Gobernar, ¿para qué?

Escribo este artículo sin retranca ni ironía. Quiero creer que Pedro Sánchez se metió en política por la pasión de defender lo público y promover la equidad en nuestra sociedad; es decir, por ser socialista. Por eso mismo, una vez que ha alcanzado el liderazgo de un partido esencial en la historia de España como es el PSOE, no dudo de que ese mismo afán presidirá sus desvelos ahora que se ha presentado a unas elecciones generales con el fin de ser presidente del Gobierno.
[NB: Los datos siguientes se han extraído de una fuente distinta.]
-- ==== Sys2Proof/Laws/Frames.lean ====
section
/-!
SUPPORT. What each shared operation leaves as it was, one lemma for each, tagged simp: a proof about a command reads a field that an
operation does not touch without unfolding it.
-/

namespace Sys2Proof.Machine

@[simp] theorem ContentionUnit.noAttempt_keeps (c : ContentionUnit) :
    c.noAttempt.attempt = .none ∧ c.noAttempt.spoken = c.spoken ∧ c.noAttempt.roundOpen = c.roundOpen :=
  ⟨rfl, rfl, rfl⟩

@[simp] theorem ContentionUnit.completed_keeps (c : ContentionUnit) (n : Nat) :
    (c.completed n).attempt = .none ∧ (c.completed n).spoken = true ∧ (c.completed n).roundOpen = c.roundOpen :=
  ⟨rfl, rfl, rfl⟩

@[simp] theorem attend_keeps (s : State) :
    (attend s).now = s.now ∧ (attend s).pending = s.pending ∧
    (attend s).freeCount = s.freeCount ∧ (attend s).pins = s.pins ∧
    (attend s).station = s.station ∧ (attend s).config = s.config ∧
    (attend s).seq = s.seq ∧ (attend s).adm = s.adm ∧
    (attend s).supply = s.supply ∧ (attend s).roster = s.roster ∧
    (attend s).line = s.line ∧ (attend s).con = s.con ∧
    (attend s).link.queue = s.link.queue ∧ (attend s).link.overrun = s.link.overrun ∧
    (attend s).link.accept = s.link.accept ∧ (attend s).link.reject = s.link.reject ∧
    (attend s).link.receiver = s.link.receiver := by
  refine ⟨?_, ?_, ?_, ?_, ?_, ?_, ?_, ?_, ?_, ?_, ?_, ?_, ?_, ?_, ?_, ?_, ?_⟩ <;> rfl

@[simp] theorem raise_keeps (k : Condition) (s : State) :
    (raise k s).now = s.now ∧ (raise k s).pending = s.pending ∧
    (raise k s).freeCount = s.freeCount ∧ (raise k s).pins = s.pins ∧
    (raise k s).station = s.station ∧ (raise k s).config = s.config ∧
    (raise k s).seq = s.seq ∧ (raise k s).supply = s.supply ∧
    (raise k s).roster = s.roster ∧ (raise k s).line = s.line ∧
    (raise k s).con = s.con ∧ (raise k s).link.queue = s.link.queue ∧
    (raise k s).link.overrun = s.link.overrun ∧ (raise k s).link.accept = s.link.accept ∧
    (raise k s).link.reject = s.link.reject ∧ (raise k s).link.receiver = s.link.receiver := by
  refine ⟨?_, ?_, ?_, ?_, ?_, ?_, ?_, ?_, ?_, ?_, ?_, ?_, ?_, ?_, ?_, ?_⟩ <;>
    first | rfl | (simp only [raise]; (repeat' split) <;> simp [*])

@[simp] theorem raiseIf_keeps (p : Bool) (k : Condition) (s : State) :
    (raiseIf p k s).now = s.now ∧ (raiseIf p k s).pending = s.pending ∧
    (raiseIf p k s).freeCount = s.freeCount ∧ (raiseIf p k s).pins = s.pins ∧
    (raiseIf p k s).station = s.station ∧ (raiseIf p k s).config = s.config ∧
    (raiseIf p k s).seq = s.seq ∧ (raiseIf p k s).supply = s.supply ∧
    (raiseIf p k s).roster = s.roster ∧ (raiseIf p k s).line = s.line ∧
    (raiseIf p k s).con = s.con ∧ (raiseIf p k s).link.queue = s.link.queue ∧
    (raiseIf p k s).link.overrun = s.link.overrun ∧ (raiseIf p k s).link.accept = s.link.accept ∧
    (raiseIf p k s).link.reject = s.link.reject ∧ (raiseIf p k s).link.receiver = s.link.receiver := by
  refine ⟨?_, ?_, ?_, ?_, ?_, ?_, ?_, ?_, ?_, ?_, ?_, ?_, ?_, ?_, ?_, ?_⟩ <;>
    first | rfl | (simp only [raiseIf]; (repeat' split) <;> simp [*])

@[simp] theorem passTo_keeps (t : Nat) (s : State) :
    (passTo t s).pending = s.pending ∧ (passTo t s).freeCount = s.freeCount ∧
    (passTo t s).pins = s.pins ∧ (passTo t s).station = s.station ∧
    (passTo t s).config = s.config ∧ (passTo t s).seq = s.seq ∧
    (passTo t s).adm = s.adm ∧ (passTo t s).supply = s.supply ∧
    (passTo t s).roster = s.roster ∧ (passTo t s).line = s.line ∧
    (passTo t s).con = s.con ∧ (passTo t s).link = s.link := by
  refine ⟨?_, ?_, ?_, ?_, ?_, ?_, ?_, ?_, ?_, ?_, ?_, ?_⟩ <;> rfl

@[simp] theorem passToExpiry_keeps (t : Timer) (limit : Nat) (s : State) :
    (passToExpiry t limit s).pending = s.pending ∧ (passToExpiry t limit s).freeCount = s.freeCount ∧
    (passToExpiry t limit s).pins = s.pins ∧ (passToExpiry t limit s).station = s.station ∧
    (passToExpiry t limit s).config = s.config ∧ (passToExpiry t limit s).seq = s.seq ∧
    (passToExpiry t limit s).adm = s.adm ∧ (passToExpiry t limit s).supply = s.supply ∧
    (passToExpiry t limit s).roster = s.roster ∧ (passToExpiry t limit s).line = s.line ∧
    (passToExpiry t limit s).con = s.con ∧ (passToExpiry t limit s).link = s.link := by
  refine ⟨?_, ?_, ?_, ?_, ?_, ?_, ?_, ?_, ?_, ?_, ?_, ?_⟩ <;>
    first | rfl | (simp only [passToExpiry]; (repeat' split) <;> simp [*])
Sin embargo, intuyo que, con los resultados que depararon las urnas, la voluntad de los españoles no es la que podría definir una coalición entre su partido, Podemos y distintas fuerzas partidarias de romper con la Constitución y la unidad de España.
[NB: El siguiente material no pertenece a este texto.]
-- ==== Sys2Proof/Tests/Slice0.lean ====
section
/-!
SUPPORT. The model's own tests. Expected values are the spec's: its tables, its worked figures and sequences, or a rule worked by hand.
The last part shows, for each statement with hypotheses, a state and operands that meet them.
-/

namespace Sys2Proof.Tests
open Sys2Proof Sys2Proof.Machine

/-! ### Helpers -/

/-- The state an answer leaves; the state before it where there is none. -/
def after (i : Instr) (s : State) : State :=
  match exec i s with
  | .next t => t
  | _ => s

/-- Car A of the worked figures (01_trip_figures), as a CONFIGURE record. -/
def recordA : List Byte :=
  [45, 1, 144, 0, 30, 60, 0, 180, 25, 0, 7, 208, 3, 32, 25, 1, 144, 0, 150, 12, 0] ++
    [0, 0, 0, 0, 0, 0, 0, 0, 0, 0, 0, 0, 0, 7, 9, 0, 0, 7, 0, 0, 0]

/-- Car A's configuration, written out. -/
def cfg : Configuration :=
  { bal := 45, full := 400, loss := 30, rgs := 60, start := 180, stby := 25, lspd := .p50, sstep := 2000, rsv := 800
    stepa := 25, absorb := 400, phant := 0, census := 12, settleTime := 5, holdTime := 30, agingTime := 120
    patience := 10, reportInterval := 50, runLimit := 60, dwell := 10, idleTime := 120, window := 120
    idleRestartMask := 7, wakeMask := 9, dmax := 350, gmax := 162 }

/-- Station 5, configured, on a supplied session in a given state. -/
def car (st : SeqState) : State :=
  { now := 1000000, station := 5, config := some cfg, pins := { trn := .emergency, gok := .asserted, cap := 2 }
    seq := { state := st, runp := false, spd := .p25, shdn := st == .shedPending, emop := true
             firstTakeover := false, sessionOrigin := some 0 }
    supply := { trn := .emergency, gok := .asserted, capCode := 2, freqClass := .inWindow, inWindowHalf := true
                settle := .expired, capHeld := 3200 }
    roster := { isOpen := true }
    line := { awaitingGap := false }
    con := { roundOpen := true, roundTimer := .running 990000 } }

/-- The evacuation run of Car A, UP with 100 per cent. -/
def run (p : TripPhase) : Trip :=
  { id := 3, purpose := .evacuation, cls := 2, origin := .evacWait, figures := runFigures cfg 55, phase := p
    step := if p = .pending then none else some .p50 }

def serviceRun (p : TripPhase) (cls : Nat) : Trip :=
  { id := 3, purpose := .service, cls := cls, origin := .serviceIdle, figures := runFigures cfg 55, phase := p }

def withTrip (t : Trip) (s : State) : State := { s with seq := { s.seq with trip := some t } }

def withAttempt (a : Attempt) (s : State) : State := { s with con := { s.con with attempt := a } }

def claimOfRun : Claim :=
  { cls := 2, kind := .run, speed := .p50, tripId := 3, draw := 140, start := 252, stamp := 1, dmax := 350 }

/-- A short RELEASE of station 7. -/
def release7 : Message := { station := 7, body := .release { reason := .park, tripId := 1, draw := 0, stamp := 0 } }

/-- Another station has just pulled the quiet line dominant. -/
def active (s : State) : State := after .lineActivityStart s

/-- The message of this body that a car begins to send now. -/
def outgoing (b : Body) (s : State) : Sending :=
  { octets := encodeMessage { station := s.station, body := b }, startedAt := s.now }

/-- This car has just begun to send this body, on a line that follows it. -/
def sending (b : Body) (s : State) : State :=
  { s with con := { s.con with attempt := .sending b }, line := s.line.begin (outgoing b s) }

def heardRecord : StationRecord := { station := 7, committed := 85, cls := 4, stamp := 1, heard := 900000 }

def withRecord (s : State) : State := { s with roster := { isOpen := true, records := [heardRecord], mark := 1 } }

/-- What another station's message leaves on the line. -/
def lineOf (m : Message) : List LineChange := bitChanges (encodeMessage m)

/-- The message that an activity is judged to be, once its end is recognised. -/
def heardAs (changes : List LineChange) (s : State) : Option Message :=
  match s.line.recognised changes with
  | some (_, u) => (judgeActivity u).toOption
  | none => none

/-- The check that an activity fails, once its end is recognised. -/
def failedAs (changes : List LineChange) (s : State) : Option LineError :=
  match s.line.recognised changes with
  | some (_, u) => match judgeActivity u with
    | .error k => some k
    | .ok _ => none
  | none => none

theorem heardAs_spec {changes : List LineChange} {s : State} {m : Message} (h : heardAs changes s = some m) :
    ∃ reference u, s.line.recognised changes = some (reference, u) ∧ judgeActivity u = .ok m := by
  unfold heardAs at h
  split at h
  · rename_i r u e
    refine ⟨r, u, e, ?_⟩
    cases k : judgeActivity u <;> simp_all [Except.toOption]
  · cases h

theorem failedAs_spec {changes : List LineChange} {s : State} {k : LineError} (h : failedAs changes s = some k) :
    ∃ reference u, s.line.recognised changes = some (reference, u) ∧ judgeActivity u = .error k := by
  unfold failedAs at h
  split at h
  · rename_i r u e
    refine ⟨r, u, e, ?_⟩
    cases j : judgeActivity u <;> simp_all
  · cases h

/-! ### Ill-formed operands are refused -/

theorem test_wellFormed_refuses :
    wellFormed (.configure (List.replicate 41 0)) = false ∧ wellFormed (.unknownRequestCode 13 []) = false ∧
      wellFormed (.unknownRequestCode 14 (List.replicate 43 0)) = false ∧ wellFormed (.fsnPulse 0) = false ∧
      wellFormed (.endOfActivity [⟨10, .recessive⟩, ⟨10, .dominant⟩]) = false ∧
      wellFormed (.endOfActivity [⟨20, .dominant⟩, ⟨10, .recessive⟩]) = false ∧
      wellFormed (.recordStale 0) = false ∧ wellFormed (.recordStale 63) = false := by decide

theorem test_wellFormed_accepts :
    wellFormed (.configure recordA) = true ∧ wellFormed (.unknownRequestCode 14 []) = true ∧
      wellFormed (.fsnPulse 1) = true ∧ wellFormed (.endOfActivity []) = true ∧
      wellFormed (.endOfActivity [⟨10, .recessive⟩, ⟨11, .dominant⟩]) = true ∧
      wellFormed (.recordStale 1) = true ∧ wellFormed (.recordStale 62) = true := by decide

/-! ### The frames of the requests (R166, R167, R171) -/

/-- R166 gives QUERY as 02, 00, FE hex. -/
theorem test_frame_query : requestFrame .query = some [0x02, 0x00, 0xFE] := by decide

/-- Frames written out octet by octet: code, length, fields, and the octet that makes the sum 0 modulo 256. -/
theorem test_readFrame :
    readFrame [0x02, 0x00, 0xFE] false = .query ∧ readFrame [0x03, 0x00, 0xFD] false = .sense ∧
      readFrame [0x06, 0x01, 0x05, 0xF4] false = .readStation 5 ∧
      readFrame [0x09, 0x03, 0x01, 0x64, 0x00, 0x8F] false = .tripRequest 1 100 0 ∧
      readFrame [0x0A, 0x01, 0x03, 0xF2] false = .tripCancel 3 ∧
      readFrame [0x0D, 0x02, 0x02, 0x00, 0xEF] false = .callEvent 2 0 := by decide

/-- Frames that R167 discards: a bad sum, a wrong length for the code, a low stop bit, a length above 42; and a code outside R171. -/
theorem test_readFrame_discards :
    readFrame [0x02, 0x00, 0xFF] false = .requestDiscarded .checksum ∧
      readFrame [0x02, 0x01, 0x00, 0xFD] false = .requestDiscarded .wrongLength ∧
      readFrame [0x02, 0x00, 0xFE] true = .requestDiscarded .octetFraming ∧
      readFrame [0x02, 0x2B] false = .requestDiscarded .lengthAbove42 ∧
      readFrame [0x0E, 0x00, 0xF2] false = .unknownRequestCode 14 [] := by decide

/-! ### Tables and worked figures -/

set_option maxRecDepth 20000 in
/-- The check of R84: 31 to 39 hex give 29B1. -/
theorem test_crc : crcOf [0x31, 0x32, 0x33, 0x34, 0x35, 0x36, 0x37, 0x38, 0x39] = 0x29B1#16 := by decide

/-- Car A, UP with 100 and DOWN with 100 (01_trip_figures, Worked Figures). -/
theorem test_worked_figures :
    runFigures cfg (signedDemand 45 100 .up) = .run ⟨85, 153⟩ ⟨140, 252⟩ ⟨195, 351⟩ ⟨250, 450⟩ ∧
      runFigures cfg (signedDemand 45 100 .down) = .run ⟨-3, 54⟩ ⟨-36, 54⟩ ⟨-69, 54⟩ ⟨-102, 54⟩ := by decide

/-- Car A's declared maxima (01_trip_figures). -/
theorem test_worked_maxima : declaredDmax cfg = 350 ∧ declaredGmax cfg = 162 := by decide

/-- The ring wraps from 65535 to 1 (R30). -/
theorem test_stamp_wrap : nextStamp 65535 = 1 ∧ newerThan 1 65535 = true ∧ newerThan 65535 1 = false := by decide

/-- A START of 12 bit times for key 0 and two more for each key (R104). -/
theorem test_slotWait : slotWait (keyOf 2 5) = (12 + 2 * 133) * 10 := by decide

/-! ### One step of each command -/

theorem test_coldReset : exec (.coldReset ⟨1, .released⟩) State.reset = .next State.reset := rfl

theorem test_coldReset_emergency :
    (after (.coldReset ⟨21, .released⟩) (car .evacRun)).seq.runp = false ∧ (after (.coldReset ⟨21, .released⟩) (car .evacRun)).station = 21 := by
  decide

/-- While RESET is held RUNP is negated under utility supply too, and no request is taken; its release gives it by TRN (R132). -/
theorem test_coldReset_held :
    (after (.coldReset ⟨1, .asserted⟩) State.reset).seq.runp = false ∧
      (after .query (after (.coldReset ⟨1, .asserted⟩) State.reset)).link.reply = .none ∧
      after (.coldReset ⟨1, .released⟩) (after (.coldReset ⟨1, .asserted⟩) State.reset) = State.reset := by decide

/-- A reset 20 µs into an activity that was told recessive at 10 µs and dominant at 30 µs: the line reads recessive, and goes dominant
10 µs later (R79, R98). -/
theorem test_restart_reads_told :
    (after .restart { tell [⟨10, .recessive⟩, ⟨30, .dominant⟩] (active (car .parked)) with now := 1000020 }).line =
      { readTo := 1000020, changedAt := 1000020, startedAt := 1000020, coming := [⟨10, .dominant⟩] } := by decide

/-- CONFIGURE of Car A under utility supply: DORMANT, with the maxima of the worked figures (R120, R172). -/
theorem test_configure :
    (after (.configure recordA) State.reset).seq.state = .dormant ∧
      (after (.configure recordA) State.reset).config.map (fun c => (c.dmax, c.gmax, c.lspd)) = some (350, 162, .p50) := by
  decide

/-- BAL 39 is below its range: BAD_FIELD 1 (R172, R173). -/
theorem test_configure_badField :
    (after (.configure (39 :: recordA.drop 1)) State.reset).link.reason = .badField ∧
      (after (.configure (39 :: recordA.drop 1)) State.reset).link.detail = 1 ∧
      (after (.configure (39 :: recordA.drop 1)) State.reset).config = none := by decide

theorem test_query_clears_attention : (after .query State.reset).link.attention = false := by decide

/-- SENSE after cold reset: reason NONE, detail 0, line error NONE; status with ATTENTION (R169, R175). -/
theorem test_sense : (after .sense State.reset).link.reply = .sending [0x20, 3, 0, 0, 0, 0xDD] := by decide

theorem test_clearConditions_notConfigured :
    (after .clearConditions State.reset).link.reason = .notConfigured ∧
      (after .clearConditions State.reset).link.detail = 4 := by decide

theorem test_clearConditions :
    (after .clearConditions
      { car .parked with adm := { conditions := { line := true, overtime := true } } }).adm.conditions = {} := by
  decide

theorem test_readObserved_empty : (after .readObserved (car .parked)).link.reply = .sending [0x20, 2, 0, 0, 0xDE] := by
  decide

theorem test_readStation_high : (after (.readStation 63) (car .parked)).link.reason = .badField := by decide

/-- A report at a landing in ASSESS makes the wake trip of R127, of class 1 for an occupied car. -/
theorem test_carReport :
    (after (.carReport 1 4 1 0) (car .assess)).seq.state = .evacWait ∧
      (after (.carReport 1 4 1 0) (car .assess)).seq.trip.map Trip.cls = some 1 ∧
      (after (.carReport 1 4 1 0) (car .assess)).con.claimSlot = some { kind := .wake, tripId := 0 } := by
  decide

theorem test_carReport_badField : (after (.carReport 1 4 2 0) (car .assess)).link.detail = 3 := by decide

theorem test_restart :
    (after .restart (car .evacRun)).seq.state = .awaitSupply ∧ (after .restart (car .evacRun)).config = some cfg := by
  decide

theorem test_tripRequest :
    (after (.tripRequest 1 100 0) (car .evacWait)).seq.trip =
      some { id := 0, purpose := .evacuation, cls := 2, origin := .evacWait, figures := runFigures cfg 55 } := by
  decide

theorem test_tripRequest_wrongState :
    (after (.tripRequest 1 100 0) (car .parked)).link.reason = .wrongState ∧
      (after (.tripRequest 1 100 0) (car .parked)).link.detail = 6 := by decide

theorem test_tripCancel :
    (after (.tripCancel 3) (withTrip (run .pending) (car .evacWait))).seq.trip = none := by decide

theorem test_tripCancel_running :
    (after (.tripCancel 3) (withTrip (run .running) (car .evacRun))).link.reason = .tripActive := by decide

/-- An evacuation run ended at a landing: LANDED, and a RELEASE to STBY (R141). -/
theorem test_tripEnd :
    (after (.tripEnd 3 1 40 0) (withTrip (run .running) (car .evacRun))).seq.state = .landed ∧
      (after (.tripEnd 3 1 40 0) (withTrip (run .running) (car .evacRun))).con.releaseSlot =
        some { reason := .tripEnd, tripId := 3, draw := 25, stamp := 0 } := by decide

theorem test_tripEnd_noTrip : (after (.tripEnd 4 1 40 0) (withTrip (run .running) (car .evacRun))).link.reason = .noTrip := by
  decide

theorem test_serviceSelect : (after (.serviceSelect 1 0) (car .landed)).seq.serviceSelected = true := by decide

theorem test_callEvent_wakes :
    (after (.callEvent 1 0) (car .parked)).seq.state = .serviceWait ∧
      (after (.callEvent 2 0) (car .parked)).seq.state = .parked := by decide

theorem test_unknownRequestCode :
    (after (.unknownRequestCode 14 []) (car .parked)).link.reply = .sending [0x60, 0, 0xA0] := by decide

theorem test_requestDiscarded :
    (after (.requestDiscarded .checksum) (car .parked)).link.reply = .none ∧
      (after (.requestDiscarded .lengthAbove42) (car .parked)).link.receiver = .discarding 1000000 := by decide

/-- After 10 ms of quiet the receiver is IDLE, also where a reply is outstanding or it discards (R167). -/
theorem test_requestGapExpiry :
    (after .requestGapExpiry (after .query (car .parked))).link.receiver = .idle ∧
      (after .requestGapExpiry (after (.requestDiscarded .lengthAbove42) (car .parked))).link.receiver = .idle := by decide

theorem test_replySent : (after .replySent (after .sense State.reset)).link.reply = .none := by decide

theorem test_trnChange : (after (.trnChange .emergency) State.reset).supply.trnTimer = .running 0 := by decide

theorem test_takeover :
    (after .trnDebounceExpiry (after (.trnChange .emergency) (after (.configure recordA) State.reset))).seq.startWindowLength =
      60000000 := by decide

theorem test_gokChange_bounce :
    (after (.gokChange .negated) (after (.gokChange .asserted) State.reset)).supply.gokTimer = .stopped := by decide

theorem test_capChange : (after (.capChange 3) State.reset).supply.candidate = some 3 := by decide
Pero es que, yendo más allá, el propio Pedro Sánchez ha repetido siempre que el PSOE está por la reforma y no por la ruptura. Es decir, que hay que mejorar la Constitución, no abolirla y echarse al monte de la aventura que supondría elaborar una nueva en un tiempo de crisis, sin consenso y con políticos de mucha menos altura de miras que los que impulsaron la Transición, tan denostada injustamente por muchos. Siendo esto así, ¿con qué compañeros de viaje habría de recorrer el camino de gobernar un país tan complejo como España? ¿Con el Podemos que, directamente, preconiza un cambio de régimen y cuyo líder, reiventándose una vez más, exige la vicepresidencia y varios ministerios clave? ¿Con la IU-Unidad Popular que no puede ni sentarse a hablar con los de Podemos y mantiene su mismo discurso rupturista? ¿Con la ERC o la camuflada Convergencia que se han declarado insurrectos ante el Estado, es decir, ante el conjunto de los ciudadanos españoles? ¿Con el PNV que, según hemos visto esta semana, quiere volver a los tiempos de Ibarretxe?

Entiendo que Pedro Sánchez no quiera permitir cuatro años más de gobierno de un PP de Mariano Rajoy que está en sus antípodas ideológicas (aunque les unan ideas esenciales que ambos ignoran por el eterno rédito electoral). Sabe que, de hacerlo, el PSOE podría caer en el abismo por una generación. Entonces, ¿por qué no unas nuevas elecciones que aclaren el panorama? Parto de la base de que sería una mala noticia y de que es penoso que no se pueda concretar lo que han dirimido los ciudadanos, pero hay que analizar si lo que puede estar por venir ante el panorama actual puede ser peor.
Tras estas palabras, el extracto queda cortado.